Segment Start: DATA PROVIDED

-- ==== Sys2Proof/Machine/State.lean ====
section
/-! DEFINITION. The state of the block, its reset value, and the reasons a step can stop. -/

namespace Sys2Proof.Machine

/-- `MEM` (20_memory R68): address and byte pairs in canonical form (`Memory.wf`). -/
abbrev Memory := List Host.Cell

/-- What a byte nothing has written reads as (log 5, DESIGN CHOICE, unsafe). -/
def Memory.unlisted : Byte := 0

/-- The canonical form: addresses strictly rising, no entry equal to what an unlisted address reads as. -/
def Memory.wf : Memory → Bool
  | [] => true
  | [(_, b)] => b != Memory.unlisted
  | (a, b) :: (a', b') :: rest => b != Memory.unlisted && decide (a < a') && Memory.wf ((a', b') :: rest)

/-- The phase of the decompressor (10_state R46, 43_inflate R220). -/
inductive Phase where
  /-- before the zlib header (45_zlib_adler R303) -/
  | zHeader
  /-- before a block header -/
  | header
  /-- before the length words of a stored block -/
  | stored
  /-- before the counts of a dynamic header -/
  | dynHeader
  /-- reading the `HLIT + HDIST` code lengths, with the lengths read so far (43_inflate R231) -/
  | codeLens (hlit hdist : Nat) (lens : List Nat)
  /-- the symbol loop; `fixed` tells the current tree pair, `FIXLL`/`FIXD` or `LL`/`D` -/
  | symbols (fixed : Bool)
  /-- a length has been decoded, its distance has not (43_inflate R239) -/
  | distance (fixed : Bool) (length : Nat)
  /-- before the zlib trailer (45_zlib_adler R306) -/
  | trailer
  deriving DecidableEq, Repr

/-- The running command's hidden state (10_state R46). `STATUS.BUSY` is `engine ≠ idle` (log 15). -/
inductive Engine where
  | idle
  /-- `INFLATE`, or `ZLIBD` when `zlib` -/
  | inflate (zlib : Bool) (phase : Phase)
  /-- `UNFILTER`, before scanline `y` -/
  | unfilter (y : Nat)
  /-- `CRCCHK`, before its chunk record -/
  | chunk
  deriving DecidableEq, Repr

/-- An access of the host, in the terms of 30_encoding R109's command listing (log 3). -/
inductive HostAct where
  | writeX (i : Fin 9) (v : Word)
  | readX (i : Fin 9)
  | writeCsr (n : Nat) (v : Word)
  | readCsr (n : Nat)
  | writeMem (a : Word) (v : Byte)
  | readMem (a : Word)
  /-- the reset event (70_reset R440, R441) -/
  | reset
  /-- `WAIT`: do nothing until `BUSY = 0` -/
  | wait
  /-- do nothing for one step of the engine -/
  | tick
  deriving DecidableEq, Repr

/-- The machine. -/
structure State where
  /-- the parameters; no step changes them -/
  cfg : Config
  -- operand registers x[0..8] (10_state R20)
  src : Word
  slen : Word
  dst : Word
  dcap : Word
  dlen : Word
  arg0 : Word
  arg1 : Word
  arg2 : Word
  res0 : Word
  -- cursors (10_state R23 to R25)
  bp : Cursor
  pos : Word
  wbp : Cursor
  -- STATUS (10_state R30); BUSY and ERRF are views
  done : Bool
  bfinal : Bool
  treev : Bool
  -- the other registers of the CSR space (10_state R31, R32, R34)
  err : Word
  errInfo : Cursor
  ctrl : Word
  -- memory and table memories
  mem : Memory
  u : Tree
  work : Work
  -- the running command
  engine : Engine
  -- the model's own fields (INVENTORY): memory when the command started, the host's pending accesses, the value of
  -- its last read, the counter of free values
  saved : Memory
  host : List HostAct
  rdata : Cursor
  free : Nat
  deriving DecidableEq, Repr

/-- Why the machine can stop. -/
inductive Fault where
  /-- An access to memory the spec says does not exist. Raised by a stream element when the regions of the running
  command are not legal (20_memory R69), which no run reaches because every command checks them first, and by a host
  access to an address that is not `MEM_VALID` (20_memory R68). Safe: the machine stops. -/
  | noSuchAddress
  deriving DecidableEq, Repr

/-- What the model does not do. -/
inductive Refusal where
  /-- An instruction with no meaning yet; only `exec`'s arms raise it. Safe. -/
  | notModelled (mnemonic : String)
  /-- The host touches a byte it has handed over to a running command (20_memory R75, 93 U6: `refuse`). Raised by
  the host's memory accesses. Safe for every claim about one step; a claim about runs holds for hosts that keep the rule. -/
  | hostTouchesRegion
  deriving DecidableEq, Repr

/-- A tree slot as it is after reset: `VALID` = 0 (10_state R50); the other fields are log 6's. -/
def emptyTree : Tree := ⟨0, 0, [], [], [], false⟩

/-- The working memories after reset: unspecified in the spec (10_state R50), these values are log 6's. -/
def initialWork : Work where
  ll := emptyTree
  d := emptyTree
  cl := emptyTree
  hash := ⟨[], [], [], [], [], []⟩
  tok := []
  freqLL := []
  freqD := []
  freqCL := []
  bpm := ⟨[], [], []⟩
  lines := ⟨[], none, []⟩
  adlerS1 := 0
  adlerS2 := 0
  crcR := 0
  numZeros := 0
  lazy := false
  lazyLength := 0
  lazyOffset := 0

/-- The machine right after reset (10_state R50, 70_reset R440). -/
def State.reset : State where
  cfg := Config.default
  src := 0
  slen := 0
  dst := 0
  dcap := 0
  dlen := 0
  arg0 := 0
  arg1 := 0
  arg2 := 0
  res0 := 0
  bp := 0
  pos := 0
  wbp := 0
  done := false
  bfinal := false
  treev := false
  err := 0
  errInfo := 0
  ctrl := 0x00000004
  mem := []
  u := emptyTree
  work := initialWork
  engine := .idle
  saved := []
  host := []
  rdata := 0
  free := 0

end Sys2Proof.Machine
end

Segment End: DATA PROVIDED

* [PROBLEM DETAILS]:
When a line among the entries above contains "inductive", copy it.

* [ANSWER SPACE]:
inductive Phase where
inductive Engine where
inductive HostAct where
inductive Fault where
inductive Refusal where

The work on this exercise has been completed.